Leading Edge Group
- Type: Private
- Industry: Books; Computers; Electronics; Appliances; Jewellery; Entertainment; Music;
- Founded: 1986
- Headquarters: Chatswood, New South Wales Australia
- Key people: Charlie Davey (CEO)
- Website: www.leadingedgegroup.com.au

= Leading Edge Group =

Leading Edge Group is an Australian-owned consumer electronics buying group with retail shopfronts. It was founded in 1986 as Electronic Enterprises.

The group works with suppliers and retailers of computers, appliances, electronics, entertainment, books and jewellery, providing them with a single point of contact and invoicing to a range of regional and remote small businesses without the need for physical visits and hiring representatives.

== History ==
In 1997, a range of buying groups consolidated under the brand name of the Leading Edge Group, making it one of the largest retail entities in Australia. Leading Edge Group is a global organisation operating in buying group management and sales channel management across Australia, New Zealand and the United Kingdom.

In December 2023, Leading Edge Retail promoted Charlie Davey to CEO of its Australian operation following the resignation of Lee Scott.

== Leading Edge Business Solutions ==
Leading Edge Business Solutions is a B2B proposition which aims to connect businesses without in-house procurement teams to suppliers of audiovisual and IT products.

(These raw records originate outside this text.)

-- ==== Sys2Proof/Machine/CopyEngine.lean ====
section
/-!
DEFINITION. The copy engines (R166 to R169, R324, R325, R345), with the other end of a lost acknowledgement (R153, R406).
-/
namespace Sys2Proof.Machine

/-! Starting a command (R324, R325). -/

/-- R325: partition p has a unit of its copy budget on die d, or no limit. -/
def State.hasBudget (s : State) (p d : Nat) : Bool := (s.part p).refill == 0 || decide (0 < Sparse.get (s.part p).budget d 0)

/-- R325: a unit is taken. -/
def State.takeBudget (s : State) (p d : Nat) : State :=
  if (s.part p).refill = 0 then s
  else s.modPart p (fun q => { q with budget := Sparse.set q.budget d (Sparse.get q.budget d 0 - 1) })

/-- R324: a ranks above b: partition priority, then age. -/
def State.copyAbove (s : State) (a b : Copy) : Bool :=
  let pa := (s.part a.part).priority
  let pb := (s.part b.part).priority
  decide (pb < pa) || (pa == pb && decide (a.id < b.id))

/-- The highest-ranked of a list of commands (R324). -/
def State.topCopy (s : State) : List Copy → Option Copy
  | [] => none
  | a :: r =>
    match s.topCopy r with
    | none => some a
    | some b => if s.copyAbove b a then some b else some a

/-- R324, R325: a free engine of die d takes the waiting command that ranks highest of those that find a unit. -/
def State.startCopy (s : State) (d : Nat) : State :=
  if 8 ≤ (s.copies.filter (fun q => q.die == d && q.running)).length then s
  else match s.topCopy (s.copies.filter (fun q => q.die == d && !q.running && s.hasBudget q.part d)) with
    | none => s
    | some q => (s.takeBudget q.part d).modCopy q.id (fun q => { q with running := true, begun := true })

/-- R324: COPY_COMMAND_START. -/
def execCopyCommandStart (d : Nat) (s : State) : Result := .next (s.startCopy d)

/-- R325: the periods of 100 µs that have passed since partition p's budget on die d was last refilled. -/
def State.refillPeriods (s : State) (p d : Nat) : Nat := (s.now - Sparse.get (s.part p).refilled d 0) / 100000

/-- R325: COPY_BUDGET_REFILL: every 100 µs the device adds REFILL units, up to four times REFILL; the refills of all the periods
that have passed are added. -/
def State.refillBudget (s : State) (p d : Nat) : State :=
  if s.refillPeriods p d = 0 then s
  else
    s.modPart p (fun q => { q with
      budget := Sparse.set q.budget d (min (Sparse.get q.budget d 0 + s.refillPeriods p d * q.refill) (4 * q.refill))
      refilled := Sparse.set q.refilled d (s.now / 100000 * 100000) })

/-- R325: a partition and a die at which a refill is due. -/
def State.refillDue (s : State) : Option (Nat × Nat) :=
  s.parts.findSome? (fun e =>
    if e.2.refill = 0 then none
    else ((List.range 8).find? (fun d => s.refillPeriods e.1 d != 0)).map (fun d => (e.1, d)))

/-- R325: what has been due at every die until now, at the REFILL in force until now. -/
def State.refillAll (s : State) (p : Nat) : State := (List.range 8).foldl (fun s d => s.refillBudget p d) s

/-- R325: COPY_BUDGET_REFILL. -/
def execCopyBudgetRefill (p d : Nat) (s : State) : Result := .next (s.refillBudget p d)

/-! Where a byte lies. -/

/-- Where one end of a copy lies: a scratchpad, or a host address. -/
inductive CopyEnd where
  | spad (c off : Nat)
  | host (a : Nat)
  deriving DecidableEq, Repr

/-- R169, R345: the completion status of a cause. -/
def copyStatus : Cause → Nat
  | .page1 => 1 | .page2 => 2 | .spore => 8 | .ue => 6 | _ => 3

/-- What an address of a command comes to: a place, with the pages that the command has entered, a wait, or the status that
ends it (R167). -/
inductive CopyPlace where
  | at (e : CopyEnd) (pages : List EnteredPage)
  | waits
  | ends (status : Nat)
  deriving DecidableEq, Repr

/-- R318, R319: a scratchpad of the command's partition on core c: one that is saved is reached when the core resumes; a core
that left the partition is another tag's (R307). -/
def State.copySpad (s : State) (q : Copy) (pages : List EnteredPage) (c off : Nat) : CopyPlace :=
  if s.away q.part c then .waits else if s.tagOf c = q.part then .at (.spad c off) pages else .ends 4

/-- R167, R337, R339: a home address of a command: by the page it has entered, or translated where it enters another one. -/
def State.copyHome (s : State) (q : Copy) (pages : List EnteredPage) (va : Word) (w : Nat) (writes : Bool) : CopyPlace :=
  let base := va.toNat / 65536 * 65536
  match pages.find? (fun e => e.va == base) with
  | some e => .at (.host (e.a + va.toNat % 65536)) pages
  | none =>
    match s.walk q.part va (if writes then .store else .load) q.supervisor w with
    | .ok k => .at (.host k.a) (⟨base, k.a - va.toNat % 65536, k.leaf, k.entry⟩ :: pages)
    | .error tr => .ends (copyStatus tr.cause)

/-- R167, R345: where an address of a command leads. A rank whose entry became INVALID has ceased to exist (R169). -/
def State.copyTarget (s : State) (q : Copy) (pages : List EnteredPage) (va : Word) (writes : Bool) : CopyPlace :=
  match classify va with
  | .spad off => s.copySpad q pages (coreOf q.thread) off
  | .rank r off =>
    (match Sparse.get (s.part q.part).ranks r .invalid with
     | .valid c => s.copySpad q pages c off
     | .inTransit _ => .waits
     | .invalid => .ends 7)
  | .home w => s.copyHome q pages va w writes
  | .slot _ | .refused => .ends 3

/-- The address of the source and of the destination byte at an offset. -/
def Copy.sourceAt (q : Copy) (k : Nat) : Word := (if q.put then q.loc else q.rem) + word k
def Copy.destAt (q : Copy) (k : Nat) : Word := (if q.put then q.rem else q.loc) + word k

/-- The address of the next source and of the next destination byte. -/
def Copy.source (q : Copy) : Word := q.sourceAt q.done
def Copy.dest (q : Copy) : Word := q.destAt q.done

/-- Where the destination byte at an offset lies. -/
def State.copyDest (s : State) (q : Copy) (k : Nat) : CopyPlace := s.copyTarget q q.dests (q.destAt k) true

/-! Reading. -/

/-- How an event of a command ends: it goes on, waits, is suspended (R325), or ends the command with a status at an address. -/
inductive CopyStep where
  | more
  | waits
  | suspended
  | ended (status : Nat) (va : Word)
  deriving DecidableEq, Repr

/-- R202 to R204, R309: a byte as the engine reads it. -/
def State.copyByte (s : State) (q : Copy) : CopyEnd → Byte
  | .spad c off => Memory.read s.mem (spadKey c off)
  | .host a =>
    match s.pageAt a with
    | some _ => BitVec.ofNat 8 (s.loadValue a 1)
    | none => (s.dieBytes q.die a 1).headD 0

/-- R348: the byte of an end is poisoned. -/
def State.copyPoisoned (s : State) : CopyEnd → Bool
  | .spad c off => s.poisoned (spadKey c off) 1
  | .host a => s.poisoned a 1

/-- R201: the Basin holds reads of a host range. -/
def State.copyHeldBack (s : State) (n : Nat) : CopyEnd → Bool
  | .spad _ _ => false
  | .host a => (s.lineHeld a n).isSome

/-- R203: the line of a byte is recalled where its die's read asks for it. -/
def State.readyEnd (s : State) (q : Copy) : CopyEnd → State
  | .host h => s.readySource q.die h 1
  | .spad _ _ => s

/-- What the engine has read of a unit: the bytes so far, the state and the pages it has entered, and how it ended. -/
structure CopyRead where
  bytes : List Byte
  state : State
  pages : List EnteredPage
  step : CopyStep

/-- R166, R167, R339: up to n source bytes, one by one, until a page, a wait or an error stops them. -/
def State.copyRead (s : State) (q : Copy) (pages : List EnteredPage) (va : Word) : Nat → CopyRead
  | 0 => ⟨[], s, pages, .more⟩
  | n + 1 =>
    match s.copyTarget q pages va false with
    | .ends st => ⟨[], s, pages, .ended st va⟩
    | .waits => ⟨[], s, pages, .waits⟩
    | .at e pg =>
      if s.copyHeldBack 1 e then ⟨[], s, pg, .waits⟩
      else if s.copyPoisoned e then ⟨[], s, pg, .ended 6 va⟩
      else
        let s := s.readyEnd q e
        let r := s.copyRead q pg (va + 1) n
        ⟨s.copyByte q e :: r.bytes, r.state, r.pages, r.step⟩

/-! Writing. -/

/-- R309, R340: a dispatcher page takes the bytes of one unit. -/
def State.pagePut (s : State) (h : PageHit) (bs : List Byte) : State := s.pageStore h (leValue bs)

/-- R164, R166: an engine's write to a home window leaves on the path of the command's G; an early one to another die's window
stands in the die's forward table from now on (R202). -/
def State.sendUnit (s : State) (q : Copy) (va : Word) (a : Nat) (bs : List Byte) : State :=
  let w : Put := ⟨s.nextId, va, a, bs.length, word (leValue bs), q.put && q.g, .sent, s.now⟩
  let s := s.bump.modCopy q.id (fun q => { q with writes := q.writes ++ [w] })
  match w.path with
  | .early =>
    if stackOf a = q.die then s.arriveUnit q w
    else { s with forwards := s.forwards ++ [⟨w.id, q.die, a, w.size, w.data, .pending⟩] }
  | .global | .outside | .own | .rank _ => s

/-- R166: the engine writes one unit: at once in a scratchpad or a dispatcher page, else by a write that is acknowledged. -/
def State.copyWrite (s : State) (q : Copy) (va : Word) (bs : List Byte) : CopyEnd → State
  | .spad c off => s.writeBytesAt (spadKey c off) bs
  | .host a =>
    match s.pageAt a with
    | some h => s.pagePut h bs
    | none => s.sendUnit q va a bs

/-- R360, R361: the watchers of an access of the engine are told. -/
def State.copyWatched (s : State) (q : Copy) (va : Word) (n : Nat) (writes : Bool) : State :=
  match s.watchers with
  | [] => s
  | ws =>
    match s.watchKey q.part (coreOf q.thread) va with
    | some key => s.tellWatchers q.part q.thread ⟨coreOf q.thread, true, false, writes, !writes⟩ va key n ws
    | none => s

/-- The bytes from an offset up to the end of the aligned 8-byte unit of the destination (R190). -/
def Copy.unit (q : Copy) (k : Nat) : Nat := min (q.n - k) (8 - (q.destAt k).toNat % 8)

/-- A leaf entry without its SP and T bits. -/
def leafMapping (e : Nat) : Nat := e - field e 7 2 * 2^7 - field e 9 1 * 2^9

/-- R334, R339, R374: before a write in a page that the command has entered, the held page is copied and T is set in the page's
leaf, where that still maps it. -/
def State.readyLeaf (s : State) (q : Copy) (pages : List EnteredPage) (va : Word) : State :=
  match pages.find? (fun e => e.va == va.toNat / 65536 * 65536) with
  | none => s
  | some e =>
    let s := s.imagePage q.part e.a
    let now := s.readAt e.leaf 8
    if leafMapping now = leafMapping e.entry.toNat then s.touch ⟨e.a, e.leaf, false, word now⟩ else s

/-- R166: the engine writes the unit at an offset of a command, whole, once its place takes it. -/
def State.copyStore (s : State) (q : Copy) (k : Nat) (bs : List Byte) : State × Copy × CopyStep :=
  match s.copyDest q k with
  | .ends st => (s, q, .ended st (q.destAt k))
  | .waits => (s, q, .waits)
  | .at e pages =>
    if s.copyHeldBack bs.length e then (s, q, .waits)
    else
      let s := (((s.readyLeaf q pages (q.destAt k)).copyWrite q (q.destAt k) bs e).copyWatched q (q.destAt k) bs.length true)
      (s, { q with dests := pages, early := q.early.filter (fun x => x.1 != k) }, .more)

/-- The state with what an event has changed of command q; its writes and a lost acknowledgement stand as they are. -/
def State.keepCopy (s : State) (q : Copy) : State :=
  s.modCopy q.id (fun x => { x with
    sources := q.sources, dests := q.dests, early := q.early, written := q.written, done := q.done })

/-- R166: the source bytes of the unit at an offset, read ahead or now; a unit is read whole or not at all, and what stops it ends
the command at its first byte (log entry 85). -/
def State.copyFetch (s : State) (q : Copy) (k : Nat) : State × Copy × List Byte × CopyStep :=
  match q.early.find? (fun x => x.1 == k) with
  | some x => (s, q, x.2, .more)
  | none =>
    let r := s.copyRead q q.sources (q.sourceAt k) (q.unit k)
    match r.step with
    | .more => (r.state.copyWatched q (q.sourceAt k) r.bytes.length false, { q with sources := r.pages }, r.bytes, .more)
    | st => (s, q, [], st)

/-- R166, R190: one event of a command: the next unit moves, or has been written ahead. The source is checked first, then the
destination. -/
def State.copyUnit (s : State) (q : Copy) : State × Copy × CopyStep :=
  if q.written.contains q.done then
    let q := { q with written := q.written.filter (· != q.done), done := q.done + q.unit q.done }
    (s.keepCopy q, q, .more)
  else
    match s.copyFetch q q.done with
    | (u, q, bs, .more) =>
      (match u.copyStore q q.done bs with
       | (u, q, .more) => let q := { q with done := q.done + bs.length }; (u.keepCopy q, q, .more)
       | (_, q, st) => (s, q, st))
    | (_, q, _, st) => (s, q, st)

/-- A unit of the command begins at an offset, and the engine has neither moved nor written it. -/
def Copy.unitOpen (q : Copy) (k : Nat) : Bool :=
  q.running && decide (q.done ≤ k) && decide (k < q.n) && (k == 0 || (q.destAt k).toNat % 8 == 0) && !q.written.contains k

/-- R166: the engine reads a unit of a command ahead of its turn; one that it cannot read whole now is left. -/
def State.copyReadsAhead (s : State) (id k : Nat) : State :=
  match s.copies.find? (fun q => q.id == id && q.unitOpen k) with
  | none => s
  | some q =>
    match s.copyFetch q k with
    | (u, q, bs, .more) => u.keepCopy { q with early := q.early.filter (fun x => x.1 != k) ++ [(k, bs)] }
    | _ => s

/-- R166: the engine writes a unit that it has read ahead before those before it. -/
def State.copyWritesAhead (s : State) (id k : Nat) : State :=
  match s.copies.find? (fun q => q.id == id && q.unitOpen k) with
  | none => s
  | some q =>
    match q.early.find? (fun x => x.1 == k) with
    | none => s
    | some x =>
      match s.copyStore q k x.2 with
      | (u, q, .more) => u.keepCopy { q with written := q.written ++ [k] }
      | _ => s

== Leading Edge Group New Zealand ==
Leading Edge Group New Zealand was a sales and marketing channel management company. They had previously partnered with large corporations such as Genesis, The Yellow Group and Spark, offering sales and marketing services to SMEs across an array of productised services. Leading Edge Group entered the New Zealand market by acquiring 15 retail and business outlets and became the largest independent channel partner for Spark New Zealand. As part of the Global Leading Edge Group, they provided mobility, landline, broadband and ICT-related products and services. Leading Edge Group also worked on the sales and support channel role for n3.

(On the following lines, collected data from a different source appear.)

-- ==== Sys2Proof/Machine/Sched.lean ====
section
/-!
DEFINITION. Time sharing (R310 to R319), the region watchdog (R312), and resize with migration (R320, R321).
-/
namespace Sys2Proof.Machine

/-! The ring (R310, R313). -/

/-- R310: the partitions after p in its ring, up to p. -/
def State.ringFrom (s : State) (p q : Nat) : Nat → List Nat
  | 0 => []
  | n + 1 =>
    if q = p then []
    else q :: (match (s.part q).next with
      | some r => s.ringFrom p r n
      | none => [])

/-- The other partitions of p's ring, in order. -/
def State.ring (s : State) (p : Nat) : List Nat :=
  match (s.part p).next with
  | some q => s.ringFrom p q 48
  | none => []

/-- R310: the partition has an armed launch or a saved context. -/
def State.eligible (s : State) (q : Nat) : Bool :=
  s.launches.any (fun e => e.2.part == q) || s.saved.any (fun v => v.tag == q)

/-- R315: the core set is still being handed to p. -/
def State.takingOver (s : State) (p : Nat) : Bool := (s.ring p).any (fun q => (s.part q).handsTo == some p)

/-- R310, R313: the next partition of the ring to run; one whose DEBT has reached SLICE loses this turn and SLICE of its
DEBT. -/
def State.pickNext (s : State) : List Nat → State × Option Nat
  | [] => (s, none)
  | q :: r =>
    if !s.eligible q then s.pickNext r
    else
      let x := s.part q
      if x.slice ≤ x.debt then (s.modPart q (fun x => { x with debt := x.debt - x.slice })).pickNext r
      else (s, some q)

/-- R313: a slice begins: it lasts SLICE - DEBT µs, and DEBT falls by what was subtracted. -/
def State.beginSlice (s : State) (q : Nat) : State :=
  s.modPart q (fun x => { x with
    sliceUntil := s.now + (x.slice - x.debt) * 1000
    debt := x.debt - x.slice
    sliceEnded := none
    regionWait := false })

/-- R310, R313: the turn after p's slice: the next partition of the ring that has something to run and does not lose its turn
to its DEBT, or p again when none does; p loses turns to its own DEBT too, and the ring goes round once more. -/
def State.takeTurn (s : State) (p : Nat) : Nat → State × Nat
  | 0 => (s, p)
  | n + 1 =>
    match s.pickNext (s.ring p) with
    | (s, some q) => (s, q)
    | (s, none) =>
      let x := s.part p
      if x.slice ≤ x.debt then (s.modPart p (fun x => { x with debt := x.debt - x.slice })).takeTurn p n else (s, p)

/-- How often p's DEBT can cost it a turn. -/
def Partition.turnsOwed (q : Partition) : Nat := q.debt / max 1 q.slice + 1

/-- R310, R313: the partition that runs after p. -/
def State.nextTurn (s : State) (p : Nat) : State × Nat := s.takeTurn p (s.part p).turnsOwed

/-- R310: SLICE_END: the running partition's slice ends; with no other partition to run it begins anew. -/
def State.endSlice (s : State) (p : Nat) : State :=
  let q := s.part p
  if q.next.isSome && s.running p && !s.takingOver p && q.sliceEnded.isNone && decide (q.sliceUntil ≤ s.now) then
    (if (s.ring p).any s.eligible then
      s.modPart p (fun q => { q with sliceEnded := some s.now, regionWait := !q.regions.isEmpty })
    else s.beginSlice p)
  else s

/-- R310: SLICE_END. -/
def execSliceEnd (p : Nat) (s : State) : Result := .next (s.endSlice p)

/-! Saving a core (R315, R217, R224). -/

/-- The threads of a core. -/
def threadsOfCore (c : Nat) : List Nat := ([0, 1, 2, 3] : List Nat).map (· + 4 * c)

/-- R217, R315: thread t can be saved: at a bundle boundary, with its stores and puts performed at PKG and no answer
outstanding. -/
def State.threadSaveReady (s : State) (t : Nat) : Bool :=
  let x := s.thread t
  x.buffer.isEmpty && x.puts.isEmpty
    && s.notices.all (fun n => n.engine || n.thread != t) && s.requests.all (fun e => e.2.thread != t)

/-- R224: an item of the vector queue has not begun: none of its entries has popped, moved, sent or written anything. A loop is
one entry until its last pass retires (R228). -/
def VItem.idle (q : VItem) : Bool := !q.done && !q.sent && !q.begun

== Leading Edge Group Electronics ==
Leading Edge Group Electronics is a buying group of around 48 former Dick Smith Electronics (DSE) stores. These privately owned resellers changed suppliers in a major move against Australian electronics giant DSE in October 2004 after the resellers were informed that their contracts would not be renewed and in many instances that a DSE company owned store would be opening in the town in competition with them.

== Leading Edge Group UK ==
In the UK, Leading Edge Group operates as an outsourced sales team for BT, providing sales management and execution in the B2B marketplace across 9% of the UK.